Leaders get things done through their personality—the way they communicate their strategy, caring and sense of purpose.
“The ability to speak convincingly to others – to compel them – has to rank as one of the most important skills in business and in life,” notes Canadian presentation—skills consultant Jim Gray in his 2010 book, How Leaders Speak. Yet it’s one skill that few people consciously develop—even though it can make or break your business or career.
Gray’s book is intended to help all leaders become more convincing communicators. The good news: “Great speakers are made, not born,” he says.
Gray builds his book around the “five keys to speaking like a leader”: Preparation, certainty, passion, engagement and commitment.
Here’s what he means by each “key.”
Preparation: The best speakers are rigorous and disciplined about being prepared for their communication opportunities, says Gray. They take time to think about who their audience is, and what the listeners need to know to respond positively to the message to be delivered. “Winging it” is for losers. According to Gray, “Audiences can tell, astonishingly quickly, whether speakers have taken the time to learn anything about them or not.”
Gray’s secret: as part of your prep, prepare a “nugget” in your message – valuable information that your audience likely doesn’t know. If you can’t find the nugget, create it – by talking to industry insiders or conducting your own survey (formal or otherwise) to develop new knowledge with which to intrigue your listeners.
Certainty: “Certainty in your presentation means confidence in yourself, in your story, and in your ability to take on any situation,” says Gray. Make sure your audience is ready to hear you (don’t start if they’re still fiddling with their BlackBerrys). Speak with confidence, and offer a personal anecdote early on that demonstrates your personality and builds your credibility.
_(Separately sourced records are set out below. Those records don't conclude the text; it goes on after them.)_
-- ==== Sys2Proof/Machine/Pipeline.lean ====
section
/-!
DEFINITION. Component F, the pipeline driver: ENC and DEC (spec/44_pipeline.md). Each stage reads W and H
from the header in BUF, which no stage changes (rules R110 and R111).
-/

namespace Sys2Proof.Machine

/-- The stages of ENC in order: B, C, D and the tail (44_pipeline.md R110). -/
def stagesEncode (s : State) : State := stageBitTranspose (stageRowDiff (stageNeutralise s))

/-- The stages of DEC in order: the inverses of D, C and B (44_pipeline.md R111). -/
def stagesDecode (s : State) : State := stageRestore (stageRowDiffInv (stageBitTransposeInv s))

/-- ENC (44_pipeline.md R110). -/
def execEnc (s : State) : Host.Outcome State Fault Refusal := guarded acceptFwd stagesEncode s

/-- DEC (44_pipeline.md R111): `AcceptInv` is evaluated before any write. -/
def execDec (s : State) : Host.Outcome State Fault Refusal := guarded acceptInv stagesDecode s

end Sys2Proof.Machine
end

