-- ==== Sys2Proof/Certificates/Slice0/Obligations.lean ====
section
/-!
DEFINITION. The statements of this row about the model, each from numbered rules of spec/. `s` is the state
before, `t` the state after. What `HeaderNeutralised`, `PlanesOf`, `PixelsOf`, `SlabsOf`, `ScratchOf`,
`EncodedAs` and `KeptOutside` say byte by byte stands in Sys2Proof/Safety.lean.
-/

open Sys2Proof Sys2Proof.Machine

/-! ### Component A: memory access -/

/-- 20_memory.md R32: byte `k` of the `n` bytes written is `(v >> (8*k)) & 0xFF`, for every integer `v`; no
other byte changes. -/
def Obligations.MemWriteStoresLittleEndian : Prop :=
  ∀ (u : Nat → Byte) (m : Memory) (a n : Nat) (v : Int),
    (∀ k, k < n → Memory.read u (writeLE m a n v) (a + k) = BitVec.ofInt 8 (v >>> (8 * k)))
    ∧ (∀ x, x < a ∨ a + n ≤ x → Memory.read u (writeLE m a n v) x = Memory.read u m x)

/-- 20_memory.md R31: the value of `n` bytes, the byte at the lowest offset the least significant. And an
inference from R31 and R32: what MemWrite stored, MemRead returns, reduced modulo `2^(8n)`. -/
def Obligations.MemReadIsLittleEndian : Prop :=
  ∀ (a n : Nat),
    (∀ rd : Nat → Byte,
      readLE rd a n = (List.range n).foldl (fun v k => v ||| (rd (a + k)).toNat <<< (8 * k)) 0)
    ∧ (∀ (u : Nat → Byte) (m : Memory) (v : Int),
      (readLE (Memory.read u (writeLE m a n v)) a n : Int) = v % 2 ^ (8 * n))

/-- 20_memory.md R33 to R36: the four helpers of component A. -/
def Obligations.HelpersReadAndStoreFields : Prop :=
  ∀ (rd : Nat → Byte) (a : Nat),
    get16 rd a = (((rd a).toNat ||| (rd (a + 1)).toNat <<< 8 : Nat) : Int)
    ∧ 0 ≤ get16 rd a ∧ get16 rd a ≤ 65535
    ∧ get32 rd a
        = asI32 ((rd a).toNat ||| (rd (a + 1)).toNat <<< 8 ||| (rd (a + 2)).toNat <<< 16
            ||| (rd (a + 3)).toNat <<< 24)
    ∧ -2147483648 ≤ get32 rd a ∧ get32 rd a ≤ 2147483647
    ∧ (get32 rd a < 0 ↔ (rd (a + 3)).getLsbD 7 = true)
    ∧ get16 rd a = readLE rd a 2 ∧ get32 rd a = asI32 (readLE rd a 4)
    ∧ (∀ (m : Memory) (v : Int), set16 m a v = writeLE m a 2 v ∧ set32 m a v = writeLE m a 4 v)
    ∧ ∀ (u : Nat → Byte) (m : Memory) (v : Int) (x : Nat),
        Memory.read u (set16 m a v) x
          = (if x = a then BitVec.ofInt 8 v
             else if x = a + 1 then BitVec.ofInt 8 (v / 256)
             else Memory.read u m x)
        ∧ Memory.read u (set32 m a v) x
          = (if x = a then BitVec.ofInt 8 v
             else if x = a + 1 then BitVec.ofInt 8 (v / 256)
             else if x = a + 2 then BitVec.ofInt 8 (v / 65536)
             else if x = a + 3 then BitVec.ofInt 8 (v / 16777216)
             else Memory.read u m x)
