theorem stageRowDiff_command_free (s : State) (c d : Byte) :
    stageRowDiff { s with cmd := c, status := d } = { stageRowDiff s with cmd := c, status := d } := rfl
theorem stageRowDiffInv_command_free (s : State) (c d : Byte) :
    stageRowDiffInv { s with cmd := c, status := d } = { stageRowDiffInv s with cmd := c, status := d } := rfl
theorem stageBitTranspose_command_free (s : State) (c d : Byte) :
    stageBitTranspose { s with cmd := c, status := d } = { stageBitTranspose s with cmd := c, status := d } := rfl
theorem stageBitTransposeInv_command_free (s : State) (c d : Byte) :
    stageBitTransposeInv { s with cmd := c, status := d } = { stageBitTransposeInv s with cmd := c, status := d } := rfl

/-- A memory that is the same list with the same unwritten bytes reads the same. -/
theorem State.byte_congr {s t : State} {m : MemId} (h : t.mem m = s.mem m) (he : t.epoch = s.epoch) :
    t.byte m = s.byte m := by
  funext a
  unfold State.byte State.unwritten
  rw [h, he]

end Sys2Proof.Machine
end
Gray’s tip for developing certainty: speak slowly. Many speakers rush through their presentations, because they have so much fabulous material; by taking it slow, you’re emphasizing your key points and your unshakeable confidence.
Passion: Your words may be pretty, inspiring or challenging, but it’s your passion that will build the relationship with your audience. Don’t let your voice falter or go faint; use a wireless microphone so you are free to move about the platform; and be enthusiastic about every point you make (if there are topics you’re not passionate about, consider leaving them out).
In the middle of a presentation, never ask yourself how you’re doing; ask yourself how your audience is feeling. Build to a strong close, with strong ideas and strong words. Give ’em something to remember you by!
Engagement: Find ways to connect with your audience. Make sure you understand their hopes, their fears. Know who their heroes are; if any are in the audience, take time to salute them. Make eye contact with your audience; overuse the word “You”; use repetition to clarify and reinforce key messages.
If your presentation has been recorded, review it as soon as you can. Note especially where you engaged the audience, and where you think you started to lose them. If they’re not engaged, you haven’t done your job.
Commitment: Speaking like a leader isn’t just for the podium: “It demands that you communicate with excellence in every situation imaginable, whether the audience consists of one or one thousand.” Be definitive, says Gray; think solutions; and stay optimistic. Pessimists don’t inspire anyone.